We also use quit claim deeds in a real estate mortgage situation, where correcting a title defect or an issue between the parties. Again, the parties are known to each other and also to the title company, so usually the quit claim deed is used to take somebody off title. It can also be used to make a minor correction to a legal description or a misspelling of a name. Also, if there’s a notary defect such as a date or a commission, it can be corrected with a quit claim deed. So again, with a quit claim deed, title is transferred between family members most often, or it’s used to clear a defect on title. If there is a defect or problem with the grantor’s title at a later date, the grantee actually has no legal recourse against a grantor for any defect because again, the grantor made no warranties or representations as to the marketability or the cleanliness or validity of title that’s needed to convey a legal interest.
Warranty Deeds and Covenants
The other type of deed, again, is the warranty deed. Warranty deeds provide the grantee with the greatest amount of protection concerning the validity of title. The grantee makes these warranties that they have the rights to transfer property free of any other claims to property, otherwise they’re going to be responsible to the grantee to correct that defect.
So in the warranty deed, there’s actually six covenants that are implied covenants or promises, and they’re made by the grantor to the grantee. And they are, as follows;
- The first one’s called a covenant or a Promise of Seisen. The grantor basically covenants to the grantee that the grantor has title and possession of the property. So if the grantor has a lease on the property and they convey the property with a warranty deed, they are actually breaching the warranty because they really don’t have possession of the property. Okay, see how that works.
- The second covenant is called a Right to Convey. The grantor covenants to the grantee that the grantor can validly grant or convey the property. So, again, if the grantor owned the property jointly with another party, you might need to have both parties to convey the title. But if only one person signs off on the deed, guess what? It’s going to be the grantors responsibility to get that other person to sign off.
- The third covenant is called the Covenant Against Encumbrances
And that basically is a promise to the grantee that any mortgage, lien, easement, or other encumbrance on the property does not exist. So the warranty deed basically will protect the grantee against any underlying encumbrances. And if they don’t, the grantor is responsible to take care of and defend that property.
- A covenant of a Warranty of Title basically is a future covenant. This one basically says I will agree to the grantee to defend, and I have a duty to defend the grantee against any claims to the property.

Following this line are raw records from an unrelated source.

-- ==== Sys2Proof/Laws/State.lean ====
section
/-! SUPPORT. The fields of a state after each write of a component. -/

namespace Sys2Proof.Machine

variable (s : State)

@[simp] theorem State.setSynchronizer_params (y : Synchronizer) : (s.setSynchronizer y).params = s.params := rfl
@[simp] theorem State.setSynchronizer_conf (y : Synchronizer) : (s.setSynchronizer y).conf = s.conf := rfl
@[simp] theorem State.setSynchronizer_synchronizer (y : Synchronizer) : (s.setSynchronizer y).synchronizer = y := rfl
@[simp] theorem State.setSynchronizer_assembler (y : Synchronizer) : (s.setSynchronizer y).assembler = s.assembler := rfl
@[simp] theorem State.setSynchronizer_ctx (y : Synchronizer) : (s.setSynchronizer y).ctx = s.ctx := rfl
@[simp] theorem State.setSynchronizer_chan (y : Synchronizer) : (s.setSynchronizer y).chan = s.chan := rfl
@[simp] theorem State.setSynchronizer_ports (y : Synchronizer) : (s.setSynchronizer y).ports = s.ports := rfl
@[simp] theorem State.setSynchronizer_inputs (y : Synchronizer) : (s.setSynchronizer y).inputs = s.inputs := rfl
@[simp] theorem State.setSynchronizer_freeCtr (y : Synchronizer) : (s.setSynchronizer y).freeCtr = s.freeCtr := rfl
@[simp] theorem State.setSynchronizer_setSynchronizer (y y' : Synchronizer) : (s.setSynchronizer y).setSynchronizer y' = s.setSynchronizer y' := rfl
@[simp] theorem State.setSynchronizer_self : s.setSynchronizer s.synchronizer = s := rfl

@[simp] theorem State.setAssembler_params (a : Assembler) : (s.setAssembler a).params = s.params := rfl
@[simp] theorem State.setAssembler_conf (a : Assembler) : (s.setAssembler a).conf = s.conf := rfl
@[simp] theorem State.setAssembler_synchronizer (a : Assembler) : (s.setAssembler a).synchronizer = s.synchronizer := rfl
@[simp] theorem State.setAssembler_assembler (a : Assembler) : (s.setAssembler a).assembler = a := rfl
@[simp] theorem State.setAssembler_ctx (a : Assembler) : (s.setAssembler a).ctx = s.ctx := rfl
@[simp] theorem State.setAssembler_chan (a : Assembler) : (s.setAssembler a).chan = s.chan := rfl
@[simp] theorem State.setAssembler_ports (a : Assembler) : (s.setAssembler a).ports = s.ports := rfl
@[simp] theorem State.setAssembler_inputs (a : Assembler) : (s.setAssembler a).inputs = s.inputs := rfl
@[simp] theorem State.setAssembler_freeCtr (a : Assembler) : (s.setAssembler a).freeCtr = s.freeCtr := rfl
@[simp] theorem State.setAssembler_setAssembler (a a' : Assembler) : (s.setAssembler a).setAssembler a' = s.setAssembler a' := rfl
@[simp] theorem State.setAssembler_self : s.setAssembler s.assembler = s := rfl

@[simp] theorem State.setCtx_params (c : StationContext) : (s.setCtx c).params = s.params := rfl
@[simp] theorem State.setCtx_conf (c : StationContext) : (s.setCtx c).conf = s.conf := rfl
@[simp] theorem State.setCtx_synchronizer (c : StationContext) : (s.setCtx c).synchronizer = s.synchronizer := rfl
@[simp] theorem State.setCtx_assembler (c : StationContext) : (s.setCtx c).assembler = s.assembler := rfl
@[simp] theorem State.setCtx_ctx (c : StationContext) : (s.setCtx c).ctx = c := rfl
@[simp] theorem State.setCtx_chan (c : StationContext) : (s.setCtx c).chan = s.chan := rfl
@[simp] theorem State.setCtx_ports (c : StationContext) : (s.setCtx c).ports = s.ports := rfl
@[simp] theorem State.setCtx_inputs (c : StationContext) : (s.setCtx c).inputs = s.inputs := rfl
@[simp] theorem State.setCtx_freeCtr (c : StationContext) : (s.setCtx c).freeCtr = s.freeCtr := rfl
@[simp] theorem State.setCtx_setCtx (c c' : StationContext) : (s.setCtx c).setCtx c' = s.setCtx c' := rfl
@[simp] theorem State.setCtx_self : s.setCtx s.ctx = s := rfl

@[simp] theorem State.setChan_params (c : Channel) : (s.setChan c).params = s.params := rfl
@[simp] theorem State.setChan_conf (c : Channel) : (s.setChan c).conf = s.conf := rfl
@[simp] theorem State.setChan_synchronizer (c : Channel) : (s.setChan c).synchronizer = s.synchronizer := rfl
@[simp] theorem State.setChan_assembler (c : Channel) : (s.setChan c).assembler = s.assembler := rfl
@[simp] theorem State.setChan_ctx (c : Channel) : (s.setChan c).ctx = s.ctx := rfl
@[simp] theorem State.setChan_chan (c : Channel) : (s.setChan c).chan = c := rfl
@[simp] theorem State.setChan_ports (c : Channel) : (s.setChan c).ports = s.ports := rfl
@[simp] theorem State.setChan_inputs (c : Channel) : (s.setChan c).inputs = s.inputs := rfl
@[simp] theorem State.setChan_freeCtr (c : Channel) : (s.setChan c).freeCtr = s.freeCtr := rfl
@[simp] theorem State.setChan_setChan (c c' : Channel) : (s.setChan c).setChan c' = s.setChan c' := rfl
@[simp] theorem State.setChan_self : s.setChan s.chan = s := rfl

@[simp] theorem State.setInputs_params (l : List Event) : (s.setInputs l).params = s.params := rfl
@[simp] theorem State.setInputs_conf (l : List Event) : (s.setInputs l).conf = s.conf := rfl
@[simp] theorem State.setInputs_synchronizer (l : List Event) : (s.setInputs l).synchronizer = s.synchronizer := rfl
@[simp] theorem State.setInputs_assembler (l : List Event) : (s.setInputs l).assembler = s.assembler := rfl
@[simp] theorem State.setInputs_ctx (l : List Event) : (s.setInputs l).ctx = s.ctx := rfl
@[simp] theorem State.setInputs_chan (l : List Event) : (s.setInputs l).chan = s.chan := rfl
@[simp] theorem State.setInputs_ports (l : List Event) : (s.setInputs l).ports = s.ports := rfl
@[simp] theorem State.setInputs_inputs (l : List Event) : (s.setInputs l).inputs = l := rfl
@[simp] theorem State.setInputs_freeCtr (l : List Event) : (s.setInputs l).freeCtr = s.freeCtr := rfl
@[simp] theorem State.setInputs_setInputs (l l' : List Event) : (s.setInputs l).setInputs l' = s.setInputs l' := rfl
@[simp] theorem State.setInputs_self : s.setInputs s.inputs = s := rfl

/-- A state is its fields. -/
theorem State.ext_fields {s t : State} (h1 : s.params = t.params) (h2 : s.conf = t.conf)
    (h3 : s.synchronizer = t.synchronizer) (h4 : s.assembler = t.assembler) (h5 : s.ctx = t.ctx) (h6 : s.chan = t.chan)
    (h7 : s.ports = t.ports) (h8 : s.inputs = t.inputs) (h9 : s.freeCtr = t.freeCtr) : s = t := by
  cases s; cases t; simp_all

end Sys2Proof.Machine
end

- The fifth covenant is called the Quiet Enjoyment Covenant. This is one where the grantor covenants to the grantee that the grantee will have unimpaired use and unrestricted enjoyment to the property. So if there’s an easement on the property and the grantor knows this easement is going to interfere with the grantee’s quiet enjoyment or use, the grantee can go after the grantor. And the grantor has to correct that issue.
- Finally, there’s something called the Covenant of Future Assurances. That’s where the grantor takes actions reasonably necessary to protect the grantor’s title. If there’s an issue with regards to a legal description or if something was not done correctly with regards to a notary or name, the grantor is going to take care of it. So the quit claim deed comes again with none of these warranties, only the warranty deed.
So if you’re a buyer of a property, you’re always going to want to strive to take a warranty deed. Whereas if you’re a seller, you’re going to rather give a quit claim deed to convey a property so that you don’t have that high threshold of legal responsibility. Again, with a quit claim deed, there’s less legal responsibility, if any, and when it comes to negotiating a purchase contract or refinancing a property, attorneys, buyers and lenders are going to want to see a warranty deed with all of those six warranties. Whereas the seller, when they’re unsure of a property’s title, they’re going to look to try and give a quit claim deed. A lot of investors these days take quit claim deeds. Sometimes a quit claim deed and a warranty deed aren’t even acceptable to either party. And so another deed that attorneys arrange is called a special covenant deed. And this is a conveyance where it doesn’t have all the warranties in the deed, so they’re not all the guarantees. But again, it’s just one level up above a quit claim deed, so it will give some level of protection of title.
Regardless of the level of protection offered by either deed, both deeds can and do have the effect of conveying property. So if you’re unsure of which deed suits your needs, then you should really contact a competent real estate attorney.